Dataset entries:
==============================
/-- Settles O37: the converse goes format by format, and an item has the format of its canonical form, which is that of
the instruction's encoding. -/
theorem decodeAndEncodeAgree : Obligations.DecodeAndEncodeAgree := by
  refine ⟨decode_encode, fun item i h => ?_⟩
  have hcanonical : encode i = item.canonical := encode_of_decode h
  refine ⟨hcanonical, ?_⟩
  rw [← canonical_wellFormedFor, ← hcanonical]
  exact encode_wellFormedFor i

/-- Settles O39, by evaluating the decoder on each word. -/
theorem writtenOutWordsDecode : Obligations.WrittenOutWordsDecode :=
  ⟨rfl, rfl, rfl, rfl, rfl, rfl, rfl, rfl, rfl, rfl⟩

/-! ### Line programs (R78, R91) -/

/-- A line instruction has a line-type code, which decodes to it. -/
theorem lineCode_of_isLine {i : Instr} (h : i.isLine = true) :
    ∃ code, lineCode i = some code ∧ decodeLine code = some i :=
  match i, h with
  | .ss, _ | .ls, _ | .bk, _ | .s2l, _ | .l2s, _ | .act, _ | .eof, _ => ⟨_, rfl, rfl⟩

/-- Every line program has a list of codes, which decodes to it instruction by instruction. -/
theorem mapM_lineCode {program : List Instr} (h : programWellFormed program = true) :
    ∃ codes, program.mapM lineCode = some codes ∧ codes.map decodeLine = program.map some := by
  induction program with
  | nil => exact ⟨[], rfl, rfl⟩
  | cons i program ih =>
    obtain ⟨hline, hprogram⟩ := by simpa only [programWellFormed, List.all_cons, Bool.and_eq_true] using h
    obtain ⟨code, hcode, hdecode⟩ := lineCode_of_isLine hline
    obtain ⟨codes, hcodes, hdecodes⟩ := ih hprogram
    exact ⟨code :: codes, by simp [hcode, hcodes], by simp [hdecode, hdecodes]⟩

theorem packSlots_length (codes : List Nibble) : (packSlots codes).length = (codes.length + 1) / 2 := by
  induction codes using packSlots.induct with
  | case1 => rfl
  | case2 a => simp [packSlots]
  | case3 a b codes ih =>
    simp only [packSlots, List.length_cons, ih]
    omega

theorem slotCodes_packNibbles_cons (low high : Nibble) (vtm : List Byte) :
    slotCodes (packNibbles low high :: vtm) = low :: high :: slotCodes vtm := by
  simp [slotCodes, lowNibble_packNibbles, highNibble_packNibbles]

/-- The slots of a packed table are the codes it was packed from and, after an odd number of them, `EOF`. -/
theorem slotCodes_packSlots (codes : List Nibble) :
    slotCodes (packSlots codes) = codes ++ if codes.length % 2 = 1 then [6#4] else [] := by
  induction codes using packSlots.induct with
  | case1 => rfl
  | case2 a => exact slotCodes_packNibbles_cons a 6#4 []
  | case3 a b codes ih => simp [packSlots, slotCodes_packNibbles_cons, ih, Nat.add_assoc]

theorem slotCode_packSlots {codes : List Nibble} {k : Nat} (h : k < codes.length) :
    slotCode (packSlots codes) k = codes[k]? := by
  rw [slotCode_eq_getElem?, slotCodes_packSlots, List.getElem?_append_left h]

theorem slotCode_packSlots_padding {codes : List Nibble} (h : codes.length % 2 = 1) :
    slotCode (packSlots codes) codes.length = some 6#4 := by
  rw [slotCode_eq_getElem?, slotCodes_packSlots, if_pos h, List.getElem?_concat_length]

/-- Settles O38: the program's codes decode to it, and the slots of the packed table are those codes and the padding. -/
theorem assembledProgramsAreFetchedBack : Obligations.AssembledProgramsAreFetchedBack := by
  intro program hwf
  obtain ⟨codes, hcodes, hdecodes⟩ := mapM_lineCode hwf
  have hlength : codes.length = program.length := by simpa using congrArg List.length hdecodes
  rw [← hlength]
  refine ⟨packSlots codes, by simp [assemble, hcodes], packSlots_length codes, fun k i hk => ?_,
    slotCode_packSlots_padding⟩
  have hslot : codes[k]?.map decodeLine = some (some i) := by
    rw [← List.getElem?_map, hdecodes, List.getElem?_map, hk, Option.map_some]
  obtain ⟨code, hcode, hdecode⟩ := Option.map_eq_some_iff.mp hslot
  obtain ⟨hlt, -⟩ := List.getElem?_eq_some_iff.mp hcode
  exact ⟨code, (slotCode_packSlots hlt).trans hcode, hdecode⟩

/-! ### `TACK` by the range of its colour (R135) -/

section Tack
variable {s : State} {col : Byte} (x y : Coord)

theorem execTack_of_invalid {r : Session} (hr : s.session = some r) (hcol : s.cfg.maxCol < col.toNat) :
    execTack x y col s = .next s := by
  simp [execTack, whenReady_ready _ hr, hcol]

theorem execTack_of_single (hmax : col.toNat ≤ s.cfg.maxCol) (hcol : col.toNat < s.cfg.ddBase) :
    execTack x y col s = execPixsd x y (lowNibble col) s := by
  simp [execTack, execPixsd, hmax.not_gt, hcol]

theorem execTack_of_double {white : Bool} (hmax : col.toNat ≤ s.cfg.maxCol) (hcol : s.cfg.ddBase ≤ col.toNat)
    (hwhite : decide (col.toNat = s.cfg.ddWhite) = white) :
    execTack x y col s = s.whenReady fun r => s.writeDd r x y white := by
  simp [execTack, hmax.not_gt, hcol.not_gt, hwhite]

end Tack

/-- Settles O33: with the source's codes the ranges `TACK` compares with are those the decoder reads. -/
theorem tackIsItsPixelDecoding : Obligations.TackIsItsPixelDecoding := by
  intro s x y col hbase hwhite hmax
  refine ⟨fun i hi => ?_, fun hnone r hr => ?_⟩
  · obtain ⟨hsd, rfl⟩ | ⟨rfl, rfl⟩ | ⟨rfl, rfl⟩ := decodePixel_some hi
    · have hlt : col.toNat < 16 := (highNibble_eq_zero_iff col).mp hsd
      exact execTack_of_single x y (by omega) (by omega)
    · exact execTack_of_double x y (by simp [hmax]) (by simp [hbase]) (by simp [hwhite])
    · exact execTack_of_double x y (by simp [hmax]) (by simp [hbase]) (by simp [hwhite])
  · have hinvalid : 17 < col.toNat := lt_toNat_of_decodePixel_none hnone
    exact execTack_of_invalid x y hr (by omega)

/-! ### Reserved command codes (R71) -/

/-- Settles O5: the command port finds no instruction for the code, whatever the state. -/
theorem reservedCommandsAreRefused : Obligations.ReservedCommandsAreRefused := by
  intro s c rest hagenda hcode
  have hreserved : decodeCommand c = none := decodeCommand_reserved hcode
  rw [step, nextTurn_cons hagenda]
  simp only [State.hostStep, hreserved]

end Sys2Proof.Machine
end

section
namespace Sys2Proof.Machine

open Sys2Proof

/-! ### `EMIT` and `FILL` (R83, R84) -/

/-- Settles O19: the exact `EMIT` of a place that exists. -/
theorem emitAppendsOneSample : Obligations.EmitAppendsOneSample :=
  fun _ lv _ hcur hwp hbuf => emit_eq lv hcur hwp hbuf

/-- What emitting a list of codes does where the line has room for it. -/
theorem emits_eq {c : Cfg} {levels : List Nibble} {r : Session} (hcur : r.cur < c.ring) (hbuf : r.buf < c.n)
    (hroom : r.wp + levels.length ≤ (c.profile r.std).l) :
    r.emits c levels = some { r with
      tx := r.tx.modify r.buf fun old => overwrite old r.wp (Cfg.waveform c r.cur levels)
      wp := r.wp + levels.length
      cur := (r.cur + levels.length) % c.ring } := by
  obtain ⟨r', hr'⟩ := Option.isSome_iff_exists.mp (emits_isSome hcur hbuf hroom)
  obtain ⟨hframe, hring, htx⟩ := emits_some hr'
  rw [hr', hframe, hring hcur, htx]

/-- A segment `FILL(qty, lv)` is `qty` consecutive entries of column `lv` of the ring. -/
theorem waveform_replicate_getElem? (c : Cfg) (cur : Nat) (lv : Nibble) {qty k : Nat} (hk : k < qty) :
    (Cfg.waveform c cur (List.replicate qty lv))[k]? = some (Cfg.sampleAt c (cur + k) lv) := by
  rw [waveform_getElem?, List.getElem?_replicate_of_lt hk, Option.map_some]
==============================
> **Instructions to follow**: Quote the data above from the line containing "obtain ⟨codes, hcodes, hdecodes⟩ := ih" to the line containing "theorem packSlots_length (codes", inclusive, and stop.

> **Solved problem**:
    obtain ⟨codes, hcodes, hdecodes⟩ := ih hprogram
    exact ⟨code :: codes, by simp [hcode, hcodes], by simp [hdecode, hdecodes]⟩

theorem packSlots_length (codes : List Nibble) : (packSlots codes).length = (codes.length + 1) / 2 := by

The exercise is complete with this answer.